Yeah. This has become sort of the, uh, um, the, the motif of the choreographer.
Yeah. Yeah. Well, I think, I think a lot of that comes, it comes even acting from the Russian roots that Russian ballet masters were taskmasters. They were tough, tough cookies. Apparently Balanchine was brilliant, but tough. I watched a, uh, a, uh, a documentary on, on either Balanchine or the company in New York that he choreographed for. But the bottom line
Yes, Notorious. Um, but, uh, my father-in-law who joined my opt-in class, actually, it was very, it was an interesting three years with both of my in-laws during my class, turned out wonderful, wonderful for all of us, we grew up much closer, but my father-in-law said, so tell me about these two different styles of teaching. And I said, well, I said, it's real simple. It's like you plant a seed in the ground and the seed germinates, and you see this beginning leaf. And I said, the one way of teaching is, oh God, is that the best? You can do one little leaf and it's not even quite green yet for God's sake, you can do better than that. Jesus Christ or, oh my God. Look at that. It's a leaf. It's beginning to be a leaf and it's turning green. That's fantastic. Keep going. And my father-in-law, who'd been a lawyer for 50 years. Wasn't that? He was a very good actor. It turns out he ended up working, uh, before he died, but he said, well, if you taught me that first way, I wouldn't come back. And I went, there you go.
Oh, that's special. Um, and that is also a brilliant Gary, did I, did I give you the script for this conversation? I feel like we're very much on the exact same flow. The other thing I wanted to make sure that we talked about today is fantasy night. And that is not what it sounds like to dirty, dirty mines, but tell us about fantasy night.

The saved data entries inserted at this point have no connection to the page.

theorem CnsRun.writeDesc_keeps {w : CnsRun} {n p : Nat} {u : Update} {d : UpdDesc} {x : EntryCtx} {master mom stats : Tensor}
    {y : DescResult} (h : w.state.Keeps q v r) : (w.writeDesc n p u d x master mom stats y).state.Keeps q v r := by
  unfold CnsRun.writeDesc
  extract_lets -underBinder +onlyGivenNames c w1
  have h1 : w1.state.Keeps q v r := CnsRun.write_keeps h
  clear_value w1
  extract_lets -underBinder +onlyGivenNames w2
  have h2 : w2.state.Keeps q v r := by unfold w2; split; exact CnsRun.write_keeps h1; exact h1
  clear_value w2
  extract_lets -underBinder +onlyGivenNames w3
  have h3 : w3.state.Keeps q v r := CnsRun.write_keeps h2
  clear_value w3
  extract_lets -underBinder +onlyGivenNames w4
  have h4 : w4.state.Keeps q v r := by
    unfold w4
    split
    · split
      · exact h3
      · exact CnsRun.writeCopy_keeps h3
    · exact h3
  clear_value w4
  extract_lets -underBinder +onlyGivenNames w5
  have h5 : w5.state.Keeps q v r := by
    unfold w5
    split
    · split
      · exact h4
      · exact CnsRun.writeCopyT_keeps h4
    · exact h4
  clear_value w5
  split
  · exact CnsRun.endEntry_keeps h5
  · exact h5

theorem CnsRun.runDesc_keeps {w : CnsRun} {n p : Nat} {d : UpdDesc} (h : w.state.Keeps q v r) : (w.runDesc n p d).state.Keeps q v r := by
  unfold CnsRun.runDesc
  extract_lets -underBinder +onlyGivenNames s y u
  split
  · extract_lets -underBinder +onlyGivenNames mom x rr w1
    have h1 : w1.state.Keeps q v r := by
      unfold w1
      split
      · exact State.bump_keeps h
      · exact CnsRun.writeDesc_keeps h
    clear_value w1
    dsimp only
    exact State.modCns_keeps h1
  · exact h

theorem State.yieldHeld_keeps {s : State} {n : Nat} (h : s.Keeps q v r) :
    (State.yieldHeld s n).Keeps q v r := by
  unfold State.yieldHeld
  exact State.Keeps.ite (State.modCns_keeps (State.bump_keeps h)) h

theorem State.startDesc_keeps {s : State} {n : Nat} {p : Nat} {d : UpdDesc} {ecc : List (Ecc × Ecc)} (h : s.Keeps q v r) :
    (State.startDesc s n p d ecc).Keeps q v r := by
  unfold State.startDesc
  extract_lets -underBinder +onlyGivenNames s1
  have h2 : s1.Keeps q v r := State.useSlot_keeps (State.yieldHeld_keeps h)
  clear_value s1
  extract_lets -underBinder +onlyGivenNames w1
  have h3 : w1.state.Keeps q v r := CnsRun.saveCarry_keeps (w := CnsRun.begin s1 ecc) h2
  clear_value w1
  extract_lets -underBinder +onlyGivenNames w2
  have h4 : w2.state.Keeps q v r := CnsRun.readDesc_keeps h3
  clear_value w2
  exact State.Keeps.ite (State.modCns_keeps h4) h4

theorem execConservatorDescriptorStart_keeps {n : Fin 12} {p : Meets PolderId (List (Ecc × Ecc))} {s : State} (h : s.Keeps q v r) :
    ∃ s', execConservatorDescriptorStart n p s = .next s' ∧ s'.Keeps q v r := by
  unfold execConservatorDescriptorStart
  refine ⟨_, rfl, ?_⟩
  split
  · exact h
  · exact State.Keeps.ite (State.startDesc_keeps h) h

theorem State.endDesc_keeps {s : State} {n : Nat} {p : Nat} {d : UpdDesc} {ecc : List (Ecc × Ecc)} (h : s.Keeps q v r) :
    (State.endDesc s n p d ecc).Keeps q v r := by
  unfold State.endDesc
  extract_lets -underBinder +onlyGivenNames w s1
  have h1 : w.state.Keeps q v r := CnsRun.runDesc_keeps (w := CnsRun.begin s ecc) h
  clear_value w
  exact State.modCns_keeps (State.Keeps.ite (State.modCns_keeps (State.bump64_keeps h1)) h1)

theorem execConservatorDescriptorDone_keeps {n : Fin 12} {ecc : List (Ecc × Ecc)} {s : State} (h : s.Keeps q v r) :
    ∃ s', execConservatorDescriptorDone n ecc s = .next s' ∧ s'.Keeps q v r := by
  unfold execConservatorDescriptorDone
  refine ⟨_, rfl, ?_⟩
  split
  · exact h
  · split
    · exact State.modCns_keeps h
    · exact State.Keeps.ite (State.endDesc_keeps h) h

end Sys2Proof.Machine
end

I don’t like the title, but we haven't come up with a better one. Okay. So this was something I created because I was taking a look around the room one night and I went, you know, all artists have are their impulses, their creative impulses. And I went, but life teaches us to sublimate impulses, to suppress impulses. You follow an impulse. She gets slapped. You follow an impulse. She gets sent to the principal's office. You follow an impulse, you get arrested, you follow an impulse. You know, you upset people. And yet we're encouraged to do the very things in acting you're supposed to be free. You're supposed to follow. You're supposed to be emotional. You're supposed to all these things. You're supposed to play killers. You're supposed to do all these things in life you're not supposed to. So I went, I think I need to design an evening where people are encouraged to follow a creative impulse that they've never dared try in public.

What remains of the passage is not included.